# Another newbie!



## dark_max

Thought I'd pop in and say hi :) 

me and my bf havent really decided to TTC yet but it is one of those things that we have thought about for a while. Now we think i could be without trying so i thought it perfect time to join here. i havent tested yet as were holding out 1 more week before i do.


----------



## HB

_Hi hun!
Welcome to the forum!!
Well done you for holding out on testing! I'm really bad at that!!!

xox_


----------



## dark_max

were not too fussed at the moment so putting off the test is not as hard as it sounds. i guess were both pretty laid back with it all for now.
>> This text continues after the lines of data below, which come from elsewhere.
-- ==== Sys2Proof/Safety.lean ====
section
/-! DEFINITION. The terms claims are made in: what the host can read off the observations (R18), runs of the machine, the
closed forms of the output blocks (R152, R155), and the invariant of the sequencer (R24, R66, R187). -/

namespace Sys2Proof.Machine

/-! ### Observations -/

/-- The byte an event puts on OUT, if it does. -/
def HostEvent.outByte : HostEvent → Option Byte
  | .accepted => none
  | .out b => some b
  | .rsp _ => none

/-- The word an event delivers on RSP, if it does. -/
def HostEvent.rspWord : HostEvent → Option RspWord
  | .accepted => none
  | .out _ => none
  | .rsp w => some w

/-- Whether a CIPH transaction is an encryption; otherwise it is a rekey (R56). -/
def CiphEvent.isEncrypt : CiphEvent → Bool
  | .rekey _ => false
  | .encrypt _ _ => true

/-- The OUT byte stream so far (R55). -/
def State.outStream (s : State) : List Byte := s.obs.filterMap HostEvent.outByte

/-- The RSP words so far (R54). -/
def State.rspWords (s : State) : List RspWord := s.obs.filterMap HostEvent.rspWord

/-- The events of one command as the host sees them: acceptance, its OUT bytes, its RSP word (R54, R55). -/
def commandEvents (out : List Byte) (outcome : Option ErrorKind) : List HostEvent :=
  [.accepted] ++ out.map .out ++ [.rsp (rspWord outcome)]

/-! ### Runs -/

/-- `n` steps, stopping at the first fault or refusal. -/
def run : Nat → State → Host.Outcome State Fault Refusal
  | 0, s => .next s
  | n + 1, s =>
    match step s with
    | .next t => run n t
    | .fault f => .fault f
    | .refused r => .refused r

/-- The phases that the next `n` steps run (R174). -/
def phaseTrace : Nat → State → List Phase
  | 0, _ => []
  | n + 1, s =>
    s.phase :: match step s with
      | .next t => phaseTrace n t
      | .fault _ => []
      | .refused _ => []

/-- A list of instructions carried out one after the other, stopping at the first fault or refusal. -/
def execAll : List Instr → State → Host.Outcome State Fault Refusal
  | [], s => .next s
  | i :: rest, s =>
    match exec i s with
    | .next t => execAll rest t
    | .fault f => .fault f
    | .refused r => .refused r

/-! ### Closed forms -/

/-- `B(j) = E(K0, V0 + j mod 2^128)` (R152, R155). -/
def blockAt (cfg : Config) (k v : Block) (j : Nat) : Block := cfg.E k (v + BitVec.ofNat 128 j)

/-- `B(1) || B(2) || ... || B(n)` (R155). -/
def blocksUpTo (cfg : Config) (k v : Block) (n : Nat) : List Byte :=
  (List.range n).flatMap fun j => blockBytes (blockAt cfg k v (j + 1))

/-- The encryptions that produce `B(1)` to `B(n)`: V incremented before each (R109). -/
def encryptionsUpTo (cfg : Config) (k v : Block) (n : Nat) : List CiphEvent :=
  (List.range n).map fun j => .encrypt (v + BitVec.ofNat 128 (j + 1)) (blockAt cfg k v (j + 1))

/-- The bits of a byte string from left to right: bit 7 down to bit 0 of each byte (R14). -/
def leftToRightBits (B : List Byte) : List Bool :=
  B.flatMap fun b => [b.getLsbD 7, b.getLsbD 6, b.getLsbD 5, b.getLsbD 4, b.getLsbD 3, b.getLsbD 2, b.getLsbD 1, b.getLsbD 0]

/-- `out` is the leftmost `L` bits of `B`, left to right, in `ceil(L / 8)` bytes, the bits beyond the `L`-th zero
(R60, R153). -/
def IsLeftmostBits (L : Nat) (B out : List Byte) : Prop :=
  out.length = (L + 7) / 8 ∧
    leftToRightBits out = (leftToRightBits B).take L ++ List.replicate (8 * ((L + 7) / 8) - L) false

/-- The steps of the phase machine after an acceptance (R174). -/
def stepsAfterAcceptance (cfg : Config) (w : CmdWord) (rc : BitVec 32) : Nat :=
  match commandStatus cfg w rc with
  | some _ => 0
  | none =>
    if cmdOp w = 1 then 8 else if cmdOp w = 2 then 7 else 2 * outBlocks cfg (cmdLen w) + 7

/-- The phases after an acceptance, in order (R174). -/
def phasesAfterAcceptance (cfg : Config) (w : CmdWord) (rc : BitVec 32) : List Phase :=
  let updateFsm : List Phase := [.updIncr, .updEnc, .updIncr, .updEnc, .updXor, .updCommit, .finish]
  match commandStatus cfg w rc with
  | some _ => []
  | none =>
    if cmdOp w = 1 then .instZero :: updateFsm
    else if cmdOp w = 2 then updateFsm
    else (List.replicate (outBlocks cfg (cmdLen w)) [Phase.genIncr, Phase.genEnc]).flatten ++ updateFsm

/-! ### The invariant of the sequencer -/

/-- The cipher's key follows KEY (R66, R187 a): in IDLE and INST_ZERO once instantiated, in every later phase always. -/
def State.CipherCoherent (s : State) : Prop :=
  match s.phase with
  | .idle | .instZero => s.rc ≠ 0 → s.ck = s.key
  | _ => s.ck = s.key

/-- TLEN by phase (R187 b). -/
def State.TlenLegal (s : State) : Prop :=
  match s.phase with
  | .updIncr | .updEnc => s.tlen = 0 ∨ s.tlen = 16
  | .updXor | .updCommit => s.tlen = 32
  | _ => s.tlen = 0

/-- TEMP is zero beyond its TLEN valid bytes (R29, R175, R182, R184). -/
def State.TempZeroPadded (s : State) : Prop :=
  (s.tlen = 0 → s.temp = 0) ∧ (s.tlen = 16 → tempLow s.temp = 0)

/-- In IDLE every latch is zero (R187 c); SEEDL is from UPD_COMMIT on (R130, R184). -/
def State.LatchesScrubbed (s : State) : Prop :=
  match s.phase with
  | .idle => s.temp = 0 ∧ s.seedl = 0 ∧ s.opl = 0 ∧ s.bitsrem = 0
  | .finish => s.temp = 0 ∧ s.seedl = 0
  | _ => True

/-- BITSREM by phase (R31, R187 d). -/
def State.BitsremLegal (s : State) : Prop :=
  match s.phase with
  | .genIncr | .genEnc => s.bitsrem ≠ 0
  | _ => s.bitsrem = 0

/-- OPL by phase (R187 e). -/
def State.OplLegal (s : State) : Prop :=
  match s.phase with
  | .idle => s.opl = 0
  | .instZero => s.opl = 1
  | .genIncr | .genEnc => s.opl = 3
  | _ => s.opl = 1 ∨ s.opl = 2 ∨ s.opl = 3

/-- RC stays within the budget (R24), and a command past its checks found it where they ask (R203, R204). -/
def State.BudgetLegal (s : State) : Prop :=
  s.rc.toNat ≤ hw.reseedInterval + 1 ∧ (s.opl = 2 → s.rc ≠ 0) ∧
    (s.opl = 3 → s.rc ≠ 0 ∧ s.rc.toNat ≤ hw.reseedInterval)

/-- GENERATE updates with the zero string (R164). -/
def State.GenerateSeedZero (s : State) : Prop := s.opl = 3 → s.seedl = 0

/-- An idle uninstantiated sequencer still has the zero key and vector of its construction (R34, R203, R208). -/
def State.UninstantiatedZero (s : State) : Prop := s.phase = .idle → s.rc = 0 → s.key = 0 ∧ s.v = 0

/-- The invariant of the sequencer: what holds before every step from reset onward (R24, R66, R187). -/
structure State.Inv (s : State) : Prop where
  coherent : s.CipherCoherent
  tlen : s.TlenLegal
  padded : s.TempZeroPadded
  scrubbed : s.LatchesScrubbed
  bitsrem : s.BitsremLegal
  opl : s.OplLegal
  budget : s.BudgetLegal
  zeroSeed : s.GenerateSeedZero
  uninstantiated : s.UninstantiatedZero

/-! ### The phase graph -/

/-- The host offers `w`, and `w` passes the checks of its acceptance (R175, R205). -/
def State.OfferPasses (s : State) (w : CmdWord) : Prop := s.cmd = some w ∧ commandStatus hw w s.rc = none

/-- The host offers nothing, or a word that fails a check of its acceptance (R175, R176). -/
def State.NothingPasses (s : State) : Prop :=
  s.cmd = none ∨ ∃ w, s.cmd = some w ∧ commandStatus hw w s.rc ≠ none

/-- The edges of R172's table with their conditions: out of IDLE on the word offered and RC before the step, out of
GEN_ENC and UPD_ENC on BITSREM and TLEN after it. -/
def PhaseEdge (s t : State) : Prop :=
  match s.phase with
  | .idle => t.phase = .idle ∧ s.NothingPasses ∨
      ∃ w, s.OfferPasses w ∧ t.opl = cmdOp w ∧
        (t.phase = .instZero ∧ cmdOp w = 1 ∨
          t.phase = .updIncr ∧ (cmdOp w = 2 ∨ cmdOp w = 3 ∧ cmdLen w = 0 ∧ t.bitsrem = 0) ∨
          t.phase = .genIncr ∧ cmdOp w = 3 ∧ 0 < cmdLen w ∧ t.bitsrem ≠ 0)
  | .instZero => t.phase = .updIncr
  | .genIncr => t.phase = .genEnc
  | .genEnc => t.phase = .genIncr ∧ t.bitsrem ≠ 0 ∨ t.phase = .updIncr ∧ t.bitsrem = 0
  | .updIncr => t.phase = .updEnc
  | .updEnc => t.phase = .updIncr ∧ t.tlen.toNat < 32 ∨ t.phase = .updXor ∧ t.tlen = 32
  | .updXor => t.phase = .updCommit
  | .updCommit => t.phase = .finish
  | .finish => t.phase = .idle

end Sys2Proof.Machine
end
i thought we were meant to be the excitable ones but everything its mentioned to him he gets all excited and wants me to test, lol


----------



## HB

_awww bless him!!
good that he's showing an interest though!

xox_


----------



## dark_max

he loves the whole idea. he wouldnt supprise me if he goes out buying baby clothes before i've had a positive test :?


----------



## Imi

Hiya ...

Welcome to the forum hun!!

Hope you get a BFP!! 

Imi xx


----------



## dark_max

Hi Imi

and thanks!!


----------



## Tam

Hello :hi:

Welcome to the forum!

Hope you get your BFP!! xx

:dust:


----------



## Wobbles

https://img.photobucket.com/albums/v82/wickedangelx/Morning%20Night%20Tnx%20etc/hello12.gif

& welcome to the forum ....

x


----------



## loop

hi hun i hope that u get ur bfp soon! 

And well odne on holding out i jsut cant do it i cave in


----------



## dark_max

hello to everyone thats said hi :) 

i'm crampin so bad today but its just cramps, bfs doesnt look so sure anymore, he looks kinda disappointed, not that it means anything yet.


----------



## HB

_Awww! 
What day of your cycle are you on?
I know of a few people who've had cramping early pregnancy (don't want to get your hopes up too much!)

Fingers crossed for you!

xox_


----------



## dark_max

i'm 13 days late. bf's beginning to think i'm just late but i dunno, i guess i think/hope otherwise.


----------



## HB

_I'd be proud of myself for not testing yet regardless of the result!! lol!!
(well maybe not regardless of the result!)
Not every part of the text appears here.